ASSIGNED TASK
Each line of the data below either holds "bits" or does not. Report how many do, and only that.
** SOURCE INFORMATION follows **
/-- A sample of the LM buffers: INT24 sign-extended in 32 bits, or FP32 bits (R86). Of an INT24 word that is not sign-extended the low 24
bits count (DESIGN CHOICE, log 117). -/
def sampleLm (fp32 : Bool) (v : Nat) : Int := if fp32 then Int.ofNat v else sgn 24 v

/-- The rate exceeds 96 kHz (R96). -/
def State.fastRate (s : State) : Bool := s.rateHz > 96000

/-- Does a port pass data: enabled, its clock present and its elastic buffer refilled (R99)? -/
def AudPort.live (p : AudPort) : Bool := bit p.ctrl 0 && !p.lost && !p.refill

/-- Does a USB direction carry data (R98)? -/
def State.usbLive (s : State) (alt : BitVec 2) : Bool := alt ≠ 0 && !s.aud.usbSuspended

/-- The word that a route byte carries in this frame (R87, R98, R99). -/
def State.inWord (s : State) (r : Nat) : Int :=
  let w := s.rtWidth true r
  let raw : W32 :=
    if rtUsb r then (if s.usbLive s.aud.usbOut then ((s.aud.usbOutFifo.headD []).getD (rtChan r) 0) else 0)
    else if (s.port (rtPort r)).live then (s.port (rtPort r)).latched.getD (rtSlot r) 0 else 0
  sgn 32 raw.toNat / Int.ofNat (2 ^ (32 - w))

/-! ### The frames of a stream -/

/-- The block size of a stream. -/
def Stream.b (x : Stream) : Nat := 2 ^ x.bLog2

/-- Does a route switch apply at frame `f`: its value is reached and lies before the stream's close (R89, R93)? -/
def Stream.switches (f : Nat) (x : Stream) (w : RouteSwitch) : Bool := w.at_ ≤ f && x.closeAt.all (fun c => w.at_ < c)

/-- Does a STREAM_CLOSE close stream `h` at frame `f`, whose due value it reaches (R93)? -/
def State.closesAt (s : State) (h f : Nat) : Bool :=
  s.cmds.any (fun c => c.op == 0x0031 && c.phase == .armed && c.p 0 2 == h && c.remote.isNone && (dueIs c.due 0 || dueIs c.due 1) &&
    (dueVal c.due).toNat ≤ f && dueTb c.due == .sfc)

/-- The route switches that frame `f` reaches, in the order of their values, those of one value in the order they were read (R89, R184). -/
def Stream.switchRoute (f : Nat) (x : Stream) : Stream :=
  let x1 := (sortBy (fun a b => a.at_ ≤ b.at_) (x.nextRoutes.filter (x.switches f))).foldl
    (fun x w => { x with inRoute := w.inRoute, outRoute := w.outRoute }) x
  { x1 with nextRoutes := x.nextRoutes.filter (fun w => !x.switches f w) }

/-- An input frame of stream `h` latched at SFC value `f` (R84, R89, R93): the block that it completes waits for the frame mover (R85). At a
value where the stream closes no route switches. -/
def Stream.take (s : State) (f h : Nat) (x : Stream) : Stream :=
  if x.guest.isSome then x else
  let x := if s.closesAt h f then x else x.switchRoute f
  let closed : Bool := match x.closeAt with
    | some c => decide (c ≤ f)
    | none => false
  if f < x.first ∨ closed = true then { x with collect := [] }
  else
    let frame := (x.inRoute.take x.chIn).map (fun r => sampleIn x.fp32 (s.rtWidth true r) (s.inWord r))
    let got := if f % x.b = 0 then [frame] else if x.collect.length = f % x.b then x.collect ++ [frame] else []
    if got.length = x.b then
      { x with collect := [], blocks := x.blocks ++ [{ s := f + 1 - x.b, input := got, route := x.outRoute }] }
    else { x with collect := got }

/-- The hold-and-fade value on the `i`-th frame of a run (R90): `v` is the last driven word at the slot's width, and the quotient is rounded to
nearest even (DESIGN CHOICE, log 61). -/
def holdVal (v : Int) (i : Nat) : Int := if i < 64 then rneDiv (v * Int.ofNat (64 - i)) 64 else 0

/-- The word of a left-justified value at width `w`. -/
def narrow (w : Nat) (v : Int) : Int := v / Int.ofNat (2 ^ (32 - w))

/-- A word of width `w` left-justified in 32 bits (R78). -/
def widen (w : Nat) (v : Int) : Int := v * Int.ofNat (2 ^ (32 - w))

/-- The state of a stream's fallback run at frame `j` of a block whose result is complete (`ok`) or not (R90-R92). -/
def Stream.enter (x : Stream) (ok : Bool) (j : Nat) : Stream :=
  if j ≠ 0 then x
  else if ok then
    (if x.fbRun.isSome && x.xfade.isNone then { x with xfade := some 0 } else x)
  else if x.fbRun.isSome && x.xfade.isNone && !x.fbZero then x
  else { x with fbRun := some 0, fbZero := false, xfade := none, fadeFrom := x.lastOut }

/-- The run and the crossfade one frame on (R91). -/
def Stream.advance (x : Stream) : Stream :=
  match x.xfade with
  | some i => if i ≥ 63 then { x with xfade := none, fbRun := none }
      else { x with xfade := some (i + 1), fbRun := x.fbRun.map (· + 1) }
  | none => { x with fbRun := x.fbRun.map (· + 1) }

/-- The word of output channel `c` on route byte `r` at frame `j` of a block (R90, R91). The crossfade mixes port words at the slot's width, and
its quotient is rounded to nearest even (DESIGN CHOICE, log 61). -/
def State.outWord (s : State) (x : Stream) (o : OutBlock) (j c r : Nat) : Int :=
  let w := s.rtWidth false r
  let p := sampleOut x.fp32 w (nthI (o.frames.getD j []) c)
  let fb :=
    if x.fbZero then 0
    else if x.holdFade then holdVal (narrow w (nthI x.fadeFrom c)) (x.fbRun.getD 0)
    else if c < x.chIn then sampleOut x.fp32 w (nthI (o.dry.getD j []) c) else 0
  match x.xfade, x.fbRun with
  | some i, _ => rneDiv (fb * Int.ofNat (64 - i) + p * Int.ofNat i) 64
  | none, some _ => fb
  | none, none => p

/-- The output of a stream at SFC value `f` as (route byte, left-justified word) pairs, and the stream after it. Frames that no
result block covers after a jump carry free values (log 3). -/
def Stream.drive (s : State) (f : Nat) (x : Stream) : Stream × List (Nat × Int) :=
  if x.guest.isSome then (x, []) else
  let ends : Bool := match x.closeAt with
    | some c => decide (c + 2 * x.b ≤ f)
    | none => false
  let x := if ends && x.ending.isNone then { x with ending := some 0, fadeFrom := x.lastOut } else x
  match x.ending with
  | some i =>
    ({ x with ending := some (i + 1) }, (List.range x.chOut).map (fun c =>
      let r := nthN x.outRoute c
      (r, widen (s.rtWidth false r) (holdVal (narrow (s.rtWidth false r) (nthI x.fadeFrom c)) i))))
  | none =>
    let outs := x.outs.filter (fun o => f < o.at_ + x.b)
    match outs.find? (fun o => o.at_ ≤ f) with
    | none =>
      if f < x.first + 2 * x.b ∨ !x.started then ({ x with outs := outs }, [])
      else ({ x with outs := outs }, (List.range x.chOut).map (fun c => (nthN x.outRoute c,
          sgn 32 (Config.freeWord s.fresh (16 * f + c)).toNat)))
    | some o =>
      let j := f - o.at_
      let x := ({ x with outs := outs }).enter o.ok j
      let ws := (List.range x.chOut).map (fun c =>
        (nthN o.route c, widen (s.rtWidth false (nthN o.route c)) (s.outWord x o j c (nthN o.route c))))
      (({ x with lastOut := ws.map (fun (e : Nat × Int) => e.2) }).advance, ws)

/-- The fading output of closed streams (R93). -/
def Fade.drive (s : State) (x : Fade) : List (Nat × Int) :=
  (List.range x.route.length).map (fun c =>
    let r := nthN x.route c
    (r, widen (s.rtWidth false r) (holdVal (narrow (s.rtWidth false r) (nthI x.words c)) x.idx)))

/-! ### Captures in EXCITE (R415) -/

/-- Is `v` the sample `a` attenuated by `db` decibels, to the nearest units: |v| and |a| × 10^(−db/20) differ by less than 1? -/
def attenOk (db : Nat) (a v : Int) : Bool :=
  (v == 0 || (v < 0) == (a < 0)) && a.natAbs ^ 20 < (v.natAbs + 1) ^ 20 * 10 ^ db && (v.natAbs - 1) ^ 20 * 10 ^ db < a.natAbs ^ 20 + at_ (v == 0) 0

/-- The magnitude of an attenuated sample rounded down, bit by bit from bit `n` − 1. -/
def attenDown (db a : Nat) : Nat → Nat → Nat
  | 0, v => v
  | n + 1, v => attenDown db a n (if (v + 2 ^ n) ^ 20 * 10 ^ db ≤ a ^ 20 then v + 2 ^ n else v)

/-- A sample attenuated (R415): the spec gives no rounding, so that one of the two nearest values is a free choice (log 3). -/
def attenuate (db : Nat) (a : Int) : Int :=
  let v := Config.attenuate db a
  if attenOk db a v then v else (if a < 0 then -1 else 1) * Int.ofNat (attenDown db a.natAbs 24 0)

/-- The generator's sample of frame `t`: the sweep's arithmetic is not given (a free value, log 3), noise takes the top 24 bits
of the generator, the host's signal its INT24 container. -/
def State.capSample (s : State) (k : Capture) : Int × W64 :=
  if k.signal = 0 then (satS 24 (Config.sweepSample k.frame k.length s.rateHz), k.rng)
  else if k.signal = 1 then (sgn 24 ((rngStep k.rng).toNat / 2 ^ 40), rngStep k.rng)
  else (sgn 24 (leNat (s.devRead (k.sigAddr + 4 * k.frame) 4)), k.rng)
** End of SOURCE INFORMATION **
RESULT OF THIS EXERCISE
4